# Doctors Orders Iron Lung



## piraterum (16/3/12)

Just tried Doctors Orders Iron Lung at the Mac hotel in Sydney. 

Now that is one flavoursome beer, strong malt AND hop flavours. At ABV 6.9% and IBU 60 it packs a punch but is well balanced by the flavour. What do you guys think of it?

http://doctorsordersbrewing.com/


----------



## bignath (16/3/12)

unfortunately never tried it...but would love to. I see it's available at some pubs up in Adelaide. Going there in a few weeks time, might have a few pints while im up there...

on a side note, whatever happened to doc? haven't seen him around here for a while. is he still active on beer forums??


----------



## kaspa07 (16/3/12)

Almost anything from Doctor's orders is usualy a spectacular beer this one has my interest, might have to track a tap/bottle down


----------



## petesbrew (16/3/12)

Big Nath said:


> unfortunately never tried it...but would love to. I see it's available at some pubs up in Adelaide. Going there in a few weeks time, might have a few pints while im up there...
> 
> on a side note, whatever happened to doc? haven't seen him around here for a while. is he still active on beer forums??

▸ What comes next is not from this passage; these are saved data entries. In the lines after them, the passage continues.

/-! ### The frame (R271, R278, R294, R299) -/

/-- A version miss (R331). -/
def State.versionMiss (s : State) (k v : Nat) : State :=
  ((((s.wr Reg.SCHED_MISS_VALID 1).wr Reg.SCHED_MISS_FERRY (k / 32)).wr Reg.SCHED_MISS_LINK (k % 32)).wr
    Reg.SCHED_MISS_VERSION_VERSION v).bump Ctr.SCHED_VERSION_MISSES 1 |>.raise Err.SCHED_VERSION_MISS

/-- Take the acknowledgements a frame carries: from its header, or from its trailer's copy (R271, R299, R304). -/
def State.hearAck (s : State) (k : Nat) (b : List Byte) : State :=
  if !bit (hdrNum b 2 2) 0 then s
  else
    let a : Ack := { bell := hdrNum b 0 2, good := hdrNum b 4 3, bad := hdrNum b 8 3 }
    let h := s.hop k
    let nak := h.buf.any (fun x => x.bell == a.bell && bit a.bad x.slot && x.target.isNone)
    (s.setHop k { h with acks := h.acks ++ [a], nakNow := h.nakNow || nak }).nakRate k

/-- The filled slots of a frame with a good header (R331, R332): what its acknowledgement will say. -/
def State.fillsLand (s : State) (k : Nat) (fr : RxFrame) : Nat × Nat × State :=
  let fill := hdrNum fr.header 40 3
  let v := hdrNum fr.header 12 4
  if fill = 0 then (0, 0, s)
  else
    let set := s.setFor v
    let s1 := if set.isNone && k % 32 != 0 then s.versionMiss k v else s
    State.slotsLand set fr.header k fr.slots ((List.range 24).filter (bit fill)) (0, 0, s1)

/-- The time fields of a good header (R39, R45, R55). -/
def State.headerTime (s : State) (k : Nat) (fr : RxFrame) : State :=
  let tt := hdrNum fr.header 16 8
  let seen := hdrNum fr.header 24 4
  let s1 := s.hearTime k (bits tt 61 3) (bits tt 58 3) (bits tt 38 20) (bits tt 30 8)
  (s1.measure k fr.delay (if seen = 0 then none else some seen)).seeRoot k

/-- The lane message of a header, empty without MSG_V (R291). -/
def msgOf (h : List Byte) : List Byte := if bit (hdrNum h 1 1) 3 then (h.drop 48).take 24 else []

/-- An ACTIVE link's part of a landed frame (R293, R294, R299). -/
def State.activeLand (s : State) (k : Nat) (fr : RxFrame) (hok : Bool) : State :=
  let f := k / 32
  let j := k % 32
  let h := fr.header
  let l := s.link k
  let who := [hdrNum h 8 4 % 2 ^ 20, hdrNum h 3 1 / 32, hdrNum h 3 1 % 32]
  let misses := if hok && fr.guard then 0 else l.misses + 1
  if hok ∧ who ≠ l.farWho then s.activeExit k 16 .doubled
  else if 4 ≤ misses then s.activeExit k 14 .doubled
  else
    let s1 := s.setLink k { l with misses := misses, carries := hok && hdrNum h 0 1 == 4 }
    let msg := if hok then msgOf h else []
    let land := hdrNum msg 18 1 % 8
    let s2 := if hdrNum msg 0 1 = 1 ∧ land ≠ 0 then
        (s1.wr (Reg.FERRY_FAR2_LAND f j) land).wr (Reg.FERRY_REPLAY_RT f j) (s1.landing k + land)
      else s1
    let s3 := if hok then s2.hearAck k ((h.drop 28).take 12)
      else if trlOk fr.trailer then s2.hearAck k (fr.trailer.take 12) else s2
    let bell := (s.bellNum + 2 ^ 48 - s.landing k) % 65536
    if !hok then
      s3.setHop k { s3.hop k with landed := some { bell := bell, good := 0, bad := 2 ^ 24 - 1 } }
    else
      let r := s3.fillsLand k fr
      let s4 := r.2.2.setHop k { r.2.2.hop k with landed := some { bell := bell, good := r.1, bad := r.2.1 } }
      let s5 := s4.announce h
      if hdrNum msg 0 1 = 16 ∨ hdrNum msg 0 1 = 17 then s5.fenceArrive k msg else s5

/-- A link past LOCK takes a landed frame (R93, R59, R291, R296). -/
def State.laterLand (s : State) (k : Nat) (fr : RxFrame) (hok : Bool) : State :=
  let f := k / 32
  let j := k % 32
  let h := fr.header
  if !hok then (if s.isActive k then s.activeLand k fr false else s)
  else
    let msg := msgOf h
    let l := s.link k
    let l1 := if hdrNum msg 0 1 = 1 then
        { l with far := msg, farWho := if s.isActive k then l.farWho
                                       else [hdrNum h 8 4 % 2 ^ 20, hdrNum h 3 1 / 32, hdrNum h 3 1 % 32] }
      else l
    let s1 := (s.setLink k l1).setLane k (
      if hdrNum msg 0 1 = 1 then { s.lane k with farSkew := toSigned 16 (hdrNum msg 10 2) } else s.lane k)
    let s2 := s1.headerTime k fr
    if s.isActive k ∧ (fr.wander < -4000 ∨ 4000 < fr.wander) then s2.activeExit k 17 .doubled
    else
      let s3 := ((s2.wr (Reg.FERRY_FAR0_BAND f j) (hdrNum h 1 1 % 4)).wr (Reg.FERRY_FAR1_SCHED_VERSION f j)
        (hdrNum h 12 4)).catchUp (hdrNum h 12 4)
      if hdrNum msg 0 1 = 2 then s3.activeExit k 19 .one
      else if s.isActive k then s3.activeLand k fr true
      else s3

/-- FRAME_LAND (R271, R278, R290): the codewords are decoded, the parts checked, and the link takes what its stage may
use; a link in DETECT or TRAIN decodes no FEC frame (R279). -/
def execFrameLand (f j : Nat) (frame : RxFrame) (s : State) : Out :=
  let k := 32 * f + j
  if 8 ≤ f ∨ 32 ≤ j ∨ s.stageOf k < 2 then ok s
  else
    let page := 0x20 + 4 * f
    let named := s.rd (Reg.FERRY_INJ_LANE_LINK f) == j
    let i0 := if named then s.injectUse page 0 else (false, s)
    let i1 := if named then i0.2.injectUse page 1 else (false, i0.2)
    let errs := frame.errors
    let unc := (errs.filter (fun e => 15 < e)).length + (if i0.1 ∧ errs.getD 0 0 ≤ 15 then 1 else 0)
    let corr := (errs.filter (fun e => e ≤ 15)).foldl (· + ·) 0
    let s1 := ((i1.2.bump (Ctr.CNT_FEC_CORRECTED_SYMBOLS f) corr).addSat (Reg.FERRY_FEC_CORR f j) corr).line k frame.line
    let s2 := if unc = 0 then s1
      else ((s1.bump (Ctr.CNT_FEC_UNCORRECTABLE_CODEWORDS f) unc).addSat (Reg.FERRY_FEC_UNC f j) unc).raise
        (Err.LANE_FEC_UNCORRECTABLE f) { detail := j, injected := i0.1 }
    let s3 := s2.setLink k { s2.link k with fecCorr := corr, fecUnc := unc }
    let hok := hdrOk frame.header && !i1.1
    let s4 := if hok then s3
      else (s3.bump (Ctr.CNT_HEADER_CRC_ERRORS f) 1).raise (Err.LANE_HEADER_CRC f) { detail := j, injected := i1.1 }
    let s5 := if trlOk frame.trailer then s4.wr (Reg.FERRY_LANE_STATE_FAR_STAGE f j) (hdrNum frame.trailer 18 1 % 8) else s4
    if s.stageOf k = 2 then
      if hok ∧ hdrNum (msgOf frame.header) 0 1 = 2 then ok (s5.activeExit k 19 .one)
      else
        let l := s5.link k
        ok (s5.setLink k { l with good := if hok ∧ frame.guard ∧ unc = 0 then l.good + 1 else 0 })
    else ok (s5.laterLand k frame hok)

end Sys2Proof.Machine
end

I think he's too busy having fun going pro than spending time here. :lol: 
Tried the iron lung at his place the other night. Fantastic.


----------



## Adam Howard (16/3/12)

I'm surprised it isn't called an Imperial Schwarzbier given that it's a black pilsener. Sounds sensational!


----------



## Jace89 (16/3/12)

Had this last night, its truely a awesome beer. I found it to remind me alot of Kooindas BIPA, but obliviously different style etc.
Try it if you can get your hands onto it I had it at Beer Deluxe last night.


----------



## TidalPete (16/3/12)

Jace said:


> Had this last night, its truely a awesome beer. I found it to remind me alot of Kooindas BIPA, but obliviously different style etc.



Lucky you!

Just might be able to fiddle with the train schedule on Monday to get down to The Scratch on my way home from CraftBrewer & other places? Presuming it'll still be on tap of course?

TP


----------



## NickB (16/3/12)

Let me know if you're gonna make it Pete - I have Monday off work...


----------



## TidalPete (16/3/12)

NickB said:


> Let me know if you're gonna make it Pete - I have Monday off work..



Will hopefully be in touch Nick but only so many hours in the day.  

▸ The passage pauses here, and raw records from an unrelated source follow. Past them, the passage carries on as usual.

-- ==== Sys2Proof/Machine/Reset.lean ====
section
/-! DEFINITION. Sys2Proof/Machine/Reset.lean: cold, warm and function reset, the pins that cause them, and the reactions
FREEZE and WARM (spec/03 R72, R73, R81, R84; spec/04 R122, R123; spec/05 R142 to R144; spec/21 R540, R541). -/

namespace Sys2Proof.Machine

/-! ### What resets keep (R83, R142) -/

/-- Fuses and the die's own numbers: no reset changes them. -/
def dieFields : List Fld :=
  [Reg.SEC_STATUS_SVN_FUSE, Reg.SEC_STATUS_REVOKED, Reg.TOP_SERIAL_LO_SERIAL_LO, Reg.TOP_SERIAL_HI_SERIAL_HI,
   Reg.TOP_STEPPING_STEPPING]

/-- What a warm reset keeps beside the keep-alive fields: sampled straps, the levels of PWR_OK and VDD_HTR, and which of
the two PWL banks is active. -/
def warmFields : List Fld :=
  dieFields ++ [Reg.MGMT_SMB_STATUS_ADDR, Reg.BOOT_SOURCE_BOOT_SRC, Reg.THERMAL_PWR_PWR_OK_PIN, Reg.THERMAL_PWR_HTR_OK,
    Reg.LOOM_STATUS_ACTIVE_BANK]

/-- The state with the fields of a list as they are in another state. -/
def State.keepFields (s old : State) (fs : List Fld) : State := fs.foldl (fun (acc : State) f => acc.wr f (old.rd f)) s

/-- The state after a cold reset (R81, R142): everything at its reset value but the flash, the fuses, the pins as they
stand, and the commands that wait. -/
def State.coldReset (s : State) : State :=
  let s1 : State := { State.reset with
    draws := s.draws, pins := { s.pins with thermN := false, bellOut := false }, lastRead := s.lastRead,
    boot := { State.reset.boot with flash := s.boot.flash }, pending := s.pending }
  (s1.keepFields s dieFields).newNonce

/-- COLD_RESET (R81). -/
def execColdReset (s : State) : Out := ok s.coldReset

/-- The alarm's keep-alive part (R544). -/
def AlarmState.keepAlive (a : AlarmState) : AlarmState :=
  { pend := [], freezeDue := false, warmDue := false, minEnd := a.minEnd, driveStart := a.driveStart, released := a.released,
    relMark := a.relMark, highRun := 0, pinRaised := a.pinRaised, lowRun := 0, stuckRaised := false }

/-- A bank over a warm reset: spare rows and the mapping stay, work in progress stops. -/
def BgBank.warm (b : BgBank) : BgBank :=
  { b with line := 0, slot := 0, taken := 0, errs := [], march := 0, asked := none, queue := [], copy := none, copied := 0 }

/-- What survives a warm reset (R83, R113, R114, R139, R142, R544, R549): the keep-alive fields and the rest of the
keep-alive domain; every other field and buffer is at its reset value. -/
def State.warmCore (s : State) : State :=
  let s1 : State := { State.reset with
    regs := s.regs.filter (fun p => p.1 % 2 == 1)
    ticks := s.ticks, draws := s.draws
    ledger := s.ledger, alarm := s.alarm.keepAlive
    pins := s.pins
    thermal := { State.reset.thermal with txDark := s.is Reg.THERMAL_STATUS_TRIP }
    active := s.active, shadow := s.shadow
    lastRead := s.lastRead
    alm := s.alm, scratch := s.scratch, ageing := s.ageing, codes := s.codes
    boot := { State.reset.boot with warm := true, flash := s.boot.flash }
    banks := s.banks.map (fun p => (p.1, p.2.warm))
    telem := { TelemState.reset with restarted := true, captured := s.ticks + 1 }
    pending := s.pending }
  (s1.keepFields s warmFields).wr Reg.THERMAL_STATUS_THERM_N_PIN (b2n !s.pins.thermN)

/-- The cause bit of a warm reset (R123). -/
def causeFld : ResetCause → Fld
  | .resetN => Reg.TOP_RESET_CAUSE_RESET_N
  | .pwrOk => Reg.TOP_RESET_CAUSE_PWR_OK
  | .topWarm => Reg.TOP_RESET_CAUSE_TOP_WARM
  | .reaction => Reg.TOP_RESET_CAUSE_ALARM_REACTION

/-- A warm reset (R120, R123, R143, R149, R557): the device's counters are cleared, then it is counted. -/
def State.warmReset (s : State) (c : ResetCause) : State :=
  let s1 := ((s.warmCore.bump Ctr.TOP_WARM_RESETS 1).wr (causeFld c) 1).newNonce
  if c = .reaction then s1.bump Ctr.ALARM_REACTION_RESETS 1 else s1

/-- Start-up begins once nothing holds the reset (R73, R81, R125). -/
def State.restart (s : State) : State :=
  if s.pins.resetN && s.pins.pwrOk && !s.pins.testEn && !s.boot.running then s.beginStart else s

/-- PWR_OK_LOW (R81): a warm reset held while PWR_OK stays low. -/
def execPwrOkLow (s : State) : Out :=
  if s.pins.pwrOk then
    ok (({ s with pins := { s.pins with pwrOk := false } }.warmReset .pwrOk).wr Reg.THERMAL_PWR_PWR_OK_PIN 0)
  else ok s

/-- PWR_OK_HIGH (R81): the hold ends; with RESET_N high start-up runs from step 0. -/
def execPwrOkHigh (s : State) : Out :=
  ok (({ s with pins := { s.pins with pwrOk := true } }.wr Reg.THERMAL_PWR_PWR_OK_PIN 1).restart)

/-- RESET_N_ASSERT (R142): a warm reset held while RESET_N stays low. -/
def execResetNAssert (s : State) : Out :=
  if s.pins.resetN then ok ({ s with pins := { s.pins with resetN := false } }.warmReset .resetN) else ok s

/-- WARM_RESET (R143): the reset itself, and start-up from step 0 once nothing holds it. -/
def execWarmReset (cause : ResetCause) (s : State) : Out := ok (s.warmReset cause).restart

/-- TEST_EN_HIGH (R73): the IZ5 holds itself in reset; no cause bit names this reset. -/
def execTestEnHigh (s : State) : Out :=
  if s.pins.testEn then ok s else ok { s.warmCore with pins := { s.pins with testEn := true } }

/-- TEST_EN_LOW (R73). -/
def execTestEnLow (s : State) : Out := ok { s with pins := { s.pins with testEn := false } }.restart

/-- VDD_HTR_LOST (R84, R95): the heaters carry no current, and every relock record loses its done mark. -/
def execVddHtrLost (s : State) : Out :=
  let s1 := (s.wr Reg.THERMAL_PWR_HTR_OK 0).wr Reg.THERMAL_PWR_HTR_LOST 1
  ok (((List.range 8).foldl (fun (acc : State) f => acc.clearRelock f) s1).raise Err.THERMAL_HTR_RAIL_LOST)

/-- VDD_HTR_RETURN (R84, R95). -/
def execVddHtrReturn (s : State) : Out := ok (s.wr Reg.THERMAL_PWR_HTR_OK 1)

/-! ### TOP_RESET (R122) -/

/-- A write of TOP_RESET: with the right key WARM comes before FUNCTION. -/
def State.writeTopReset (s : State) (v : Nat) : State :=
  if bits v 8 8 ≠ 0xA5 then s.raise Err.TOP_RESET_KEY_BAD
  else if bit v 0 then (s.warmReset .topWarm).restart
  else if bit v 1 then { s with pages := { s.pages with funcReq := true } }
  else s

/-- TOP_RESET_WARM (R122). -/
def execTopResetWarm (val : Word) (s : State) : Out := ok (s.writeTopReset val.toNat)
/-- TOP_RESET_FUNCTION (R122): taken at the next boundary. -/
def execTopResetFunction (val : Word) (s : State) : Out := ok (s.writeTopReset val.toNat)
/-- TOP_RESET_KEY_BAD (R122). -/
def execTopResetKeyBad (val : Word) (s : State) : Out := ok (s.writeTopReset val.toNat)

/-! ### The function reset (R144, R354) -/

/-- EVENT notices due at a function reset are dropped and counted (R144, R373). -/
def State.dropNotices (s : State) : State :=
  s.ring.notices.foldl (fun (acc : State) e =>
    (acc.bump Ctr.CMD_NOTICES_DROPPED 1).raise Err.CMD_NOTICE_DROPPED { tag := .tag32 e.tag })
    { s with ring := { s.ring with notices := [] } }

/-- Both rings are disabled and empty; bases and sizes are kept (R144, R354). -/
def State.ringsOff (s : State) : State :=
  let s1 := [Reg.CMD_CTRL_EN, Reg.CMD_HEAD_HEAD, Reg.CMD_TAIL_TAIL, Reg.EVT_TAIL_TAIL, Reg.EVT_HEAD_HEAD,
    Reg.CMD_STATUS_ENABLED, Reg.CMD_STATUS_WAIT_SLOT, Reg.CMD_STATUS_EVT_FULL, Reg.CMD_STATUS_FAULT,
    Reg.CMD_STATUS_BROKEN].foldl (fun (acc : State) f => acc.wr f 0) s
  { s1 with
    ring := { RingState.reset with marked := s.ring.marked, order := s.ring.order }
    uahus := { s1.uahus with reads := s1.uahus.reads.map (fun r => if r.slot = 66 then { r with slot := 64 } else r) } }

/-- A task is aborted without an event, and its slot is cleared; its group is told (R144). -/
def State.functionAbort (s : State) (n : Nat) : State := (s.finish n 4 0).freeSlot n

/-- The function reset (R106, R113, R144, R540). -/
def State.functionReset (s : State) : State :=
  let s1 := (({ s with pages := { s.pages with funcDue := false } }.wr Reg.TOP_RESET_CAUSE_TOP_FUNCTION 1).bump
    Ctr.TOP_FUNCTION_RESETS 1)
  let s2 := (s1.liveSlots.foldl (fun (acc : State) n => acc.functionAbort n) s1).dropNotices.ringsOff.cancelSwaps
  let s3 := presentPages.foldl (fun (acc : State) p => acc.wr (Hdr.INJ_COUNT p) 0) s2
  { s3.wr Reg.DEVICE_STATE_DATA_FROZEN 0 with
    mill := { MillState.reset with trace := s3.mill.trace }, miller := { imem := [], dmem := [] } }.sendMarks

/-- FUNCTION_RESET (R144): at the boundary at which it is due. -/
def execFunctionReset (s : State) : Out := if s.pages.funcDue then ok s.functionReset else ok s

/-! ### The reactions FREEZE and WARM (R540, R541) -/

/-- The data plane freezes: running steps are abandoned (R540). -/
def State.freeze (s : State) : State :=
  if s.frozen then s
  else
    let s1 := (s.wr Reg.DEVICE_STATE_DATA_FROZEN 1).bump Ctr.ALARM_FREEZES 1
    { s1 with mill := { s1.mill with
      progs := s1.mill.progs.map (fun q => (q.1, { q.2 with running := false, tail := false })) } }

/-- FREEZE_REACTION (R540, R144): due at the boundary just passed; after a function reset due there. -/
def execFreezeReaction (s : State) : Out :=
  if s.alarm.freezeDue && !s.pages.funcDue then
    ok { s with alarm := { s.alarm with freezeDue := false } }.freeze
  else ok s

/-- A warm-reset reaction: one more COUNT, or withheld with a freeze in its place once COUNT has reached LIMIT (R541). -/
def State.warmReact (s : State) : State :=
  let n := s.rd Reg.ALARM_RESET_COUNT
  if s.rd Reg.ALARM_RESET_LIMIT ≤ n then (s.raise Err.ALARM_RESET_WITHHELD).freeze
  else ((s.wr Reg.ALARM_RESET_COUNT (n + 1)).warmReset .reaction).restart

/-- WARM_REACTION (R541): due at the boundary just passed; after the function reset and the freeze due there. -/
def execWarmReaction (s : State) : Out :=
  if s.alarm.warmDue && !s.alarm.freezeDue && !s.pages.funcDue then
    ok { s with alarm := { s.alarm with warmDue := false } }.warmReact
  else ok s

end Sys2Proof.Machine
end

Getting off at Geebung ASAP to 8.30AM (Tony Powell) then off to Central enroute to CraftBrewer via bus to drink Ross dry. :lol: 
Back to central ASAP & perhaps to The Scratch before jumping on a train at Milton to connect to the Gympie Xpress departing Roma St at 4.00PM.
Will PM you when I work all this out. 

On second thoughts, send me your email addy (It's around here somewhere but seems lost?) & I'll email you.   

TP


----------



## Bribie G (16/3/12)

Are CB open on Monday?


----------



## tiprya (16/3/12)

I had some at Harts yesterday, and some at Schwartz tonight, to make sure my initial impression was correct (it was worth a second try ).

It is a very nice beer, I get a crisp palette with nice subtle roastiness, with very nice upfront hop character - I suspect motueka, but I'm not the best at picking hops, in any case nice NZ hop aroma and taste.

Congats Doc, this is a beer I wish I could pick up by the 6 year-round.

N.B. I tried the seasonal Schwartz brewery Belgian Dark Strong, which was very nice, and great to see this style brewed locally, but at $6/middy, not worth it over the Iron Lung for $5.30 a schooner.


----------



## TidalPete (16/3/12)

Bribie G said:


> Are CB open on Monday?



 Thanks for that Michael.

I knew that already.  
Just in a hurry to get my gear. B) 
Sorry Nickster, it's going to have to be Tuesday if you can make it?

TP


----------



## NickB (16/3/12)

Nope, sorry Pete, work and all that 

Unless it's after 4pm...


----------